Пристанские мальчишки ходили за ним следом и дразнили: «Эй, болотный моряк!», «Капитан старой черепахи!» Но это его не охладило. Наоборот, разозлило! И скоро он ушел в плавание на старой барже, которую тянул по реке такой же старый буксир. И с тех пор он уже не расставался с рекой, с ветром, который всегда дует над водой, с проплывающими мимо днепровскими кручами, на которых высятся тополя и весело разбросаны белые села. Теперь он уже сколько душе угодно днем, а иногда, когда это нужно было, и ночью покрикивал: «Трави!», «Чаль!» Он пропах речным илом, ветром и солнцем. И когда пришел день призыва, его, конечно, уже как старого «морского волка» зачислили в Днепровскую военную флотилию. И вот он перед нами такой, какой есть.

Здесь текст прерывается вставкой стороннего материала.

-- ==== Sys2Proof/WellFormed.lean ====
section
/-! DEFINITION. What a well-formed parameter set, token and instruction is, as checks that can be run. -/
namespace Sys2Proof

/-- The constraints of 00_scope.md R6 on MEM_WORDS, STACK_INIT and END_MARKER. DESIGN CHOICE (log entry 15): the marker
is none of the thirteen spellings of R72, `SUBL` included even where SUBL_IMPLEMENTED is false. -/
def Config.wf (cfg : Config) : Bool :=
  decide (2 ≤ cfg.memWords) && decide (cfg.memWords ≤ 2 ^ 29 - 1)
    && decide (4 ≤ cfg.stackInit.toInt) && decide (cfg.stackInit.toInt ≤ ((cfg.memWords : Int) - 1) * 4)
    && decide (cfg.stackInit.toInt % 4 = 0)
    && cfg.endMarker.all isTokenChar && cfg.endMarker.head? != some '.'
    && !(Mnemonic.all.map Mnemonic.text).contains cfg.endMarker

/-- A label operand that a well-formed line can carry: token characters only (30_encoding.md R63); the empty
token stands for a missing one. It need not begin with `.`: then FindLabel finds nothing (42_control_flow.md R120). -/
def tokenOk (t : Token) : Bool := t.all isTokenChar

/-- A label line's text (30_encoding.md R64, R71): a token that begins with the marker. -/
def labelTextOk (l : Line) : Bool := tokenOk l && l.head? == some '.'

/-- An unrecognised line (30_encoding.md R62, R73): well formed, not the end marker, not a label line, and its
opcode token is no mnemonic. -/
def unrecognisedTextOk (cfg : Config) (l : Line) : Bool :=
  lineOk l && l != cfg.endMarker && !isLabelLine l
    && (match (tokenise l).head? with
        | none => true
        | some t0 => (findMnemonic cfg t0).isNone)

/-- A well-formed instruction: one that some line of a program can hold. Operands are well formed by their type. -/
def Instr.wf (cfg : Config) : Instr → Bool
  | .movl _ _ => true
  | .addl _ _ => true
  | .subl _ _ => cfg.sublImplemented
  | .cmpl _ _ => true
  | .pushl _ => true
  | .popl _ => true
  | .jmp t => tokenOk t
  | .je t => tokenOk t
  | .jne t => tokenOk t
  | .jl t => tokenOk t
  | .jg t => tokenOk t
  | .call t => tokenOk t
  | .ret => true
  | .endMarker => true
  | .label text => labelTextOk text
  | .unrecognised text => unrecognisedTextOk cfg text

end Sys2Proof
end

Все ближе и ближе Черная роща, и уже дым застилает глаза.

— Что, диафрагма шалит? — увидев бледное лицо Пикулева, усмехнулся Синица.

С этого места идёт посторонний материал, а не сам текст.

-- ==== Sys2Proof/Machine/Stack.lean ====
section
/-! DEFINITION. The stack controller: PUSHL and POPL (41_stack.md), and the push that CALL shares. -/
namespace Sys2Proof.Machine

/-- The new top of stack of a push, `x[ESP] - 4`, exact (R111, 20_memory.md R54). -/
def pushAddr (s : State) : Int := (s.reg .esp).toInt - 4

/-- The guard and bounds check of a push (R111, R113): only the new address, which must be at least 4 (D32). -/
def pushAllowed (s : State) : Bool := validAddr s.cfg (pushAddr s) && decide (4 ≤ pushAddr s)

/-- The push itself: store at the new top, then lower ESP. -/
def pushWord (s : State) (v : Word) : State :=
  (s.store (pushAddr s) v).setReg .esp (wrap32 (pushAddr s))

/-- PUSHL's executor (R111): type check, source address, new stack address; the value is read with the old ESP. -/
def runPushl (src : Operand) (s : State) : ExecResult :=
  if src = .invalid then .raised .instructionError
  else if !operandAddrOk s src then .raised .memoryError
  else if !pushAllowed s then .raised .memoryError
  else .success (pushWord s (readOperand s src))

/-- POPL's checks of ESP and of the post-increment address (R112, D14), on the exact sum. -/
def popAllowed (s : State) : Bool :=
  validAddr s.cfg (s.reg .esp).toInt && validAddr s.cfg ((s.reg .esp).toInt + 4)

/-- The word at the top of the stack. -/
def topOfStack (s : State) : Word := s.load (s.reg .esp).toInt

/-- ESP <- wrap32(ESP + 4), on the ESP of the state given. -/
def raiseEsp (s : State) : State := s.setReg .esp (wrap32 ((s.reg .esp).toInt + 4))

/-- POPL's executor (R112). A register destination is written before ESP is raised, from the ESP then current, so
`POPL %ESP` ends with the popped word plus 4 (D15, 90_conflicts.md C4); a memory destination's address uses the
old ESP. -/
def runPopl (dst : Operand) (s : State) : ExecResult :=
  match dst with
  | .invalid => .raised .instructionError
  | .imm _ => .raised .instructionError
  | .reg r =>
    if !popAllowed s then .raised .memoryError
    else .success (raiseEsp (s.setReg r (topOfStack s)))
  | .mem base off =>
    if !popAllowed s then .raised .memoryError
    else if !operandAddrOk s (.mem base off) then .raised .memoryError
    else .success (raiseEsp (s.store (effectiveAddr s base off) (topOfStack s)))

/-- A `PUSHL` line (R111, 43_sequencer.md R143). -/
def execPushl (src : Operand) (s : State) : Host.Outcome State Fault Refusal :=
  afterData s (runPushl src s)

/-- A `POPL` line (R112, 43_sequencer.md R143). -/
def execPopl (dst : Operand) (s : State) : Host.Outcome State Fault Refusal :=
  afterData s (runPopl dst s)

end Sys2Proof.Machine
end

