-- ==== Sys2Proof/Certificates/Slice0/Obligations.lean ====
section
/-! DEFINITION. The statements for the provers, each named after what it says; OBLIGATIONS.json lists them. -/
open Sys2Proof Sys2Proof.Machine

/-! ### Decoding and encoding (30_encoding.md) -/

/-- The encoder and the decoder agree on every well-formed instruction, with every operand, every label token and
every immediate and offset of 32 bits, under every parameter set (R64, R67 to R69, R72). Rests on D2 to D6, D11, D12. -/
def Obligations.DecodeGivesBackTheEncodedInstruction : Prop :=
  ∀ (cfg : Config) (i : Instr), cfg.wf = true → i.wf cfg = true → decode cfg (encode cfg i) = .ok i

/-- Whatever the decoder accepts is a well-formed instruction: in particular `SUBL` only where it is implemented
(R72, D1), label tokens without a space (R63, D3), and an unrecognised line that no other kind of line matches (R62). -/
def Obligations.DecodedInstructionIsWellFormed : Prop :=
  ∀ (cfg : Config) (l : Line) (i : Instr), decode cfg l = .ok i → i.wf cfg = true

/-- The decoder rejects exactly two kinds of line: one that breaks a condition of R61 (D26, U6), and a well-formed
one, not the end marker, whose opcode token is a mnemonic (`SUBL` only where it is implemented) and that has more
operand tokens than its format takes: two, one or none (R64, R74, D13). -/
def Obligations.DecodeRejectsOnlyIllFormedAndSurplus : Prop :=
  ∀ (cfg : Config) (l : Line),
    (decode cfg l = .error .illFormedLine ↔ ¬ LineWellFormed l)
    ∧ (decode cfg l = .error .surplusTokens ↔
        LineWellFormed l ∧ l ≠ cfg.endMarker ∧
          ∃ (t0 : Token) (operands : List Token) (count : Nat), tokenise l = t0 :: operands
            ∧ (t0, count) ∈ opcodeFormats ∧ (t0 = ['S', 'U', 'B', 'L'] → cfg.sublImplemented = true)
            ∧ count < operands.length)

/-- Tokens are the pieces between the spaces, in order, and the empty line has none (R63, D3). -/
def Obligations.TokensAreThePiecesBetweenSpaces : Prop :=
  tokenise [] = [] ∧
  ∀ (t : Token) (ts : List Token), (∀ u ∈ t :: ts, ' ' ∉ u) → (t ≠ [] ∨ ts ≠ []) →
    tokenise (List.intercalate [' '] (t :: ts)) = t :: ts

/-- A token resolves to a register exactly when it is one of the six register tokens (R67, D4). -/
def Obligations.ExactlySixRegisterTokens : Prop :=
  ∀ (t : Token) (r : Reg), resolve t = .reg r ↔
    (t = ['%', 'E', 'A', 'X'] ∧ r = .eax) ∨ (t = ['%', 'E', 'D', 'X'] ∧ r = .edx) ∨
    (t = ['%', 'E', 'C', 'X'] ∧ r = .ecx) ∨ (t = ['%', 'E', 'S', 'P'] ∧ r = .esp) ∨
    (t = ['%', 'E', 'B', 'P'] ∧ r = .ebp) ∨ (t = ['%', 'E', 'I', 'P'] ∧ r = .eip)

— Что, что такое? — спросила Фаина, раскрывая свою пухлую сумку.

— Девочка, жизнь — это колесо, — ответил Пикулев.

Только что кончился огневой налет, и было очень пусто и тихо на опушке нашей Черной рощи. В воронках и наскоро вырытых окопах ворочались и стонали с измазанными кровью и глиной лицами несколько тяжело раненных бойцов, а остальные неподвижно лежали ничком, словно прислушиваясь к чему-то происходящему в земле, или сидели скорчившись, будто им было холодно.

Противник под впечатлением отпора этой ночи все утро молотил минами по полю и опушке, где уже не было ни одного солдата.

— Капитан! — позвал я.

Капитан выполз откуда-то с перевязанной головой, с минуту смотрел, как бы вспоминая, кто мы и зачем.

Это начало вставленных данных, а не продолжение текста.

/-- Settles O2: one case for each kind of line. -/
theorem decodedInstructionIsWellFormed : Obligations.DecodedInstructionIsWellFormed := by
  intro cfg l i h
  rcases decode_cases cfg l with ⟨-, hd⟩ | ⟨-, -, hd⟩ | ⟨hl, -, m, operands, ht, hm, hd⟩ | ⟨hl, he, hn, hd⟩
  case inl => simp [hd] at h
  case inr.inl =>
    obtain rfl : .endMarker = i := Except.ok.inj (hd.symm.trans h)
    rfl
  case inr.inr.inl =>
    obtain ⟨-, rfl⟩ := (decodeOpcodeLine_eq_ok_iff m operands i).mp (hd.symm.trans h)
    have hoperands : ∀ t ∈ operands, tokenOk t = true := fun t hmem =>
      tokenOk_of_mem_tokenise hl (by rw [ht]; exact List.mem_cons_of_mem _ hmem)
    exact Mnemonic.build_wf hm (tokenOk_getD hoperands 0) _
  case inr.inr.inr =>
    obtain rfl : decodeOtherLine l = i := Except.ok.inj (hd.symm.trans h)
    cases hlabel : isLabelLine l with
    | true => simpa [decodeOtherLine, hlabel, Instr.wf] using labelTextOk_of_isLabelLine hl hlabel
    | false =>
      simpa [decodeOtherLine, hlabel, Instr.wf] using (unrecognisedTextOk_iff cfg l).mpr ⟨hl, he, hlabel, hn⟩

/-- Only an ill-formed line is rejected as one (R61, U6). -/
theorem decode_eq_illFormedLine_iff (cfg : Config) (l : Line) :
    decode cfg l = .error .illFormedLine ↔ lineOk l = false := by
  rcases decode_cases cfg l with ⟨hl, hd⟩ | ⟨hl, -, hd⟩ | ⟨hl, -, m, operands, -, -, hd⟩ | ⟨hl, -, -, hd⟩
  case inr.inr.inl => simp [hd, hl, decodeOpcodeLine_eq_error_iff]
  all_goals simp [hd, hl]

/-- Only an opcode line with more operand tokens than its format takes is rejected as surplus (R74, D13). -/
theorem decode_eq_surplusTokens_iff (cfg : Config) (l : Line) :
    decode cfg l = .error .surplusTokens ↔ lineOk l = true ∧ l ≠ cfg.endMarker ∧
      ∃ (m : Mnemonic) (operands : List Token), tokenise l = m.text :: operands ∧
        (m = .subl → cfg.sublImplemented = true) ∧ m.arity < operands.length := by
  constructor
  · intro h
    rcases decode_cases cfg l with ⟨-, hd⟩ | ⟨-, -, hd⟩ | ⟨hl, he, m, operands, ht, hm, hd⟩ | ⟨-, -, -, hd⟩
    case inr.inr.inl =>
      obtain ⟨harity, -⟩ := (decodeOpcodeLine_eq_error_iff m operands _).mp (hd.symm.trans h)
      exact ⟨hl, he, m, operands, ht, hm, harity⟩
    all_goals simp [hd] at h
  · rintro ⟨hl, he, m, operands, ht, hm, harity⟩
    rw [decode_opcode hl he ht hm, decodeOpcodeLine_eq_error_iff]
    exact ⟨harity, rfl⟩

theorem Mnemonic.text_eq_subl_iff (m : Mnemonic) : m.text = ['S', 'U', 'B', 'L'] ↔ m = .subl :=
  ⟨fun h => Mnemonic.text_injective m .subl h, fun h => h ▸ rfl⟩

/-- Settles O3: the written-out formats are the mnemonics' texts and arities. -/
theorem decodeRejectsOnlyIllFormedAndSurplus : Obligations.DecodeRejectsOnlyIllFormedAndSurplus := by
  intro cfg l
  rw [decode_eq_illFormedLine_iff, decode_eq_surplusTokens_iff, ← lineOk_iff, Bool.not_eq_true]
  refine ⟨Iff.rfl, and_congr_right fun _ => and_congr_right fun _ => ⟨?_, ?_⟩⟩
  · rintro ⟨m, operands, ht, hm, harity⟩
    exact ⟨m.text, operands, m.arity, ht, (mem_opcodeFormats_iff _ _).mpr ⟨m, rfl, rfl⟩,
      fun h => hm (m.text_eq_subl_iff.mp h), harity⟩
  · rintro ⟨t0, operands, count, ht, hformat, hm, harity⟩
    obtain ⟨m, rfl, rfl⟩ := (mem_opcodeFormats_iff t0 count).mp hformat
    exact ⟨m, operands, ht, fun h => hm (m.text_eq_subl_iff.mpr h), harity⟩

/-- Settles O9: the decoder is run on each line. -/
theorem writtenOutLinesDecode : Obligations.WrittenOutLinesDecode :=
  ⟨rfl, rfl, rfl, rfl, rfl, rfl, rfl, rfl⟩

end Sys2Proof

namespace Sys2Proof.Machine

/-! ### Situations without a meaning (R61, R74; 43_sequencer.md R141) -/

theorem State.programOk_eq_false_iff (s : State) :
    s.programOk = false ↔ (∃ l ∈ s.imem, lineOk l = false) ∨ s.cfg.memWords < s.imem.length := by
  rw [State.programOk, Bool.and_eq_false_iff, List.all_eq_false, decide_eq_false_iff_not, Nat.not_le, State.instrCount]
  simp only [Bool.not_eq_true]

/-- An aligned EIP that names a slot fetches the slot's line (43_sequencer.md R141). -/
theorem State.fetch_eq_line {s : State} {l : Line} (h0 : 0 ≤ s.pc) (h4 : s.pc % 4 = 0)
    (hl : s.imem[(s.pc / 4).toNat]? = some l) : s.fetch = .line l := by
  obtain ⟨hlt, -⟩ := List.getElem?_eq_some_iff.mp hl
  have hin : ¬ (s.pc < 0 ∨ (s.instrCount : Int) * 4 ≤ s.pc) := by
    unfold State.instrCount
    omega
  rw [State.fetch, if_neg hin, if_neg (not_not.mpr h4), List.getD_eq_getElem?_getD, hl, Option.getD_some]

/-- An EIP inside the program that is no multiple of 4 fetches nothing (43_sequencer.md R141, D18). -/
theorem State.fetch_eq_misaligned {s : State} (h0 : 0 ≤ s.pc) (hin : s.pc < (s.imem.length : Int) * 4)
    (h4 : s.pc % 4 ≠ 0) : s.fetch = .misaligned := by
  have hrange : ¬ (s.pc < 0 ∨ (s.instrCount : Int) * 4 ≤ s.pc) := by
    unfold State.instrCount
    omega
  rw [State.fetch, if_neg hrange, if_pos h4]

section
variable {s : State} (hrun : s.status = .running)
include hrun

theorem step_of_illFormedProgram (hprog : s.programOk = false) : step s = .refused .illFormedProgram := by
  simp [step, hrun, stepRunning, hprog]

theorem step_of_misaligned (hprog : s.programOk = true) (hfetch : s.fetch = .misaligned) :
    step s = .refused .misalignedFetch := by
  simp [step, hrun, stepRunning, hprog, hfetch]

theorem step_of_line (hprog : s.programOk = true) {l : Line} (hfetch : s.fetch = .line l) :
    step s = stepLine s l := by
  simp [step, hrun, stepRunning, hprog, hfetch]

end

/-- Settles O12: the check of the program, the fetch and the decoder each refuse their own situation. -/
theorem situationsWithoutMeaningAreRefused : Obligations.SituationsWithoutMeaningAreRefused := by
  intro s hrun
  refine ⟨fun hbad => ?_, fun hprog h0 hin h4 => ?_, fun l hprog h0 h4 hl hd => ?_⟩
  · exact step_of_illFormedProgram hrun (s.programOk_eq_false_iff.mpr hbad)
  · exact step_of_misaligned hrun hprog (State.fetch_eq_misaligned h0 hin h4)
  · rw [step_of_line hrun hprog (State.fetch_eq_line h0 h4 hl), stepLine, hd]

end Sys2Proof.Machine
end

/-! ## MOVL, ADDL, SUBL, CMPL (40_alu.md) -/

section
namespace Sys2Proof.Machine

/-! ### The two-operand form (R90, 43_sequencer.md R143) -/

/-- A line of `instr` checks its operands by R90 and, when they pass, leaves `result` before EIP advances. -/
def Validates (instr : Operand → Operand → Instr) (result : Operand → Operand → State → State) : Prop :=
  ∀ (src dst : Operand) (s : State),
    exec (instr src dst) s = afterData s (validated src dst s (result src dst s))

/-- The destination receives `f` of its old value and the source's: the shape of MOVL, ADDL and SUBL. -/
def combineInto (f : Word → Word → Word) (src dst : Operand) (s : State) : State :=
  writeOperand s dst (f (readOperand s dst) (readOperand s src))

/-- The flag receives the order of the destination's value against the source's (R96). -/
def compareOperands (src dst : Operand) (s : State) : State :=
  s.setFlag (compareFlag (readOperand s dst) (readOperand s src))

theorem validates_movl : Validates .movl (combineInto fun _ b => b) :=
  fun src dst s => congrArg (afterData s) (runMovl_eq_validated src dst s)

theorem validates_addl : Validates .addl (combineInto fun a b => wrap32 (a.toInt + b.toInt)) :=
  fun src dst s => congrArg (afterData s) (runAddl_eq_validated src dst s)

theorem validates_subl : Validates .subl (combineInto fun a b => wrap32 (a.toInt - b.toInt)) :=
  fun src dst s => congrArg (afterData s) (runSubl_eq_validated src dst s)

theorem validates_cmpl : Validates .cmpl compareOperands :=
  fun src dst s => congrArg (afterData s) (runCmpl_eq_validated src dst s)

theorem validated_of_some {src dst : Operand} {s : State} {c : ErrorCode} (h : validate2 src dst s = some c)
    (t : State) : validated src dst s t = .raised c := by
  rw [validated, h]

theorem validated_of_none {src dst : Operand} {s : State} (h : validate2 src dst s = none) (t : State) :
    validated src dst s t = .success t := by
  rw [validated, h]

/-- The faults of a two-operand instruction come from its validation alone, whatever it computes. -/
theorem Validates.faults {instr : Operand → Operand → Instr} {result : Operand → Operand → State → State}
    (h : Validates instr result) : TwoOperandFaults instr := by
  intro s src dst
  refine ⟨fun hill => ?_, fun hill hbad => ?_⟩
  · rw [h, validated_of_some (validate2_of_illTyped hill)]
    rfl
  · rw [h, validated_of_some (validate2_of_badAddress hill hbad)]
    rfl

— А? — сказал он, быстро оглядывая пеструю команду. — Давай свою богадельню! У кого винтовки — в траншею! Морячок, на «максиме» играешь?.. Сестра, давай, милосердие, в воронку! — распоряжался он.

Кто он? Откуда?

Я не знаю ни имени, ни фамилии. Здесь, где за сутки иногда погибает десять командиров, их никто не назначает. Команду сам берет смелейший и в сердцах людей проверяется по стойкости и беспощадности к врагу.

Как печально это распаханное минами, безжизненное, оцепеневшее в полуденном зное поле! Среди огромных комьев взорванной, спекшейся в огне разрыва, с жухлыми, увядшими травами земли торчит на длинной тонкой ножке любит-не-любит, и ветер печально качает одинокий цветок из стороны в сторону.

— А молочник-то сгинул, — обнаружил Василько.

Мордастого парня в телогрейке нет нигде.

— Пошел лакать, — грустно пошутил кто-то.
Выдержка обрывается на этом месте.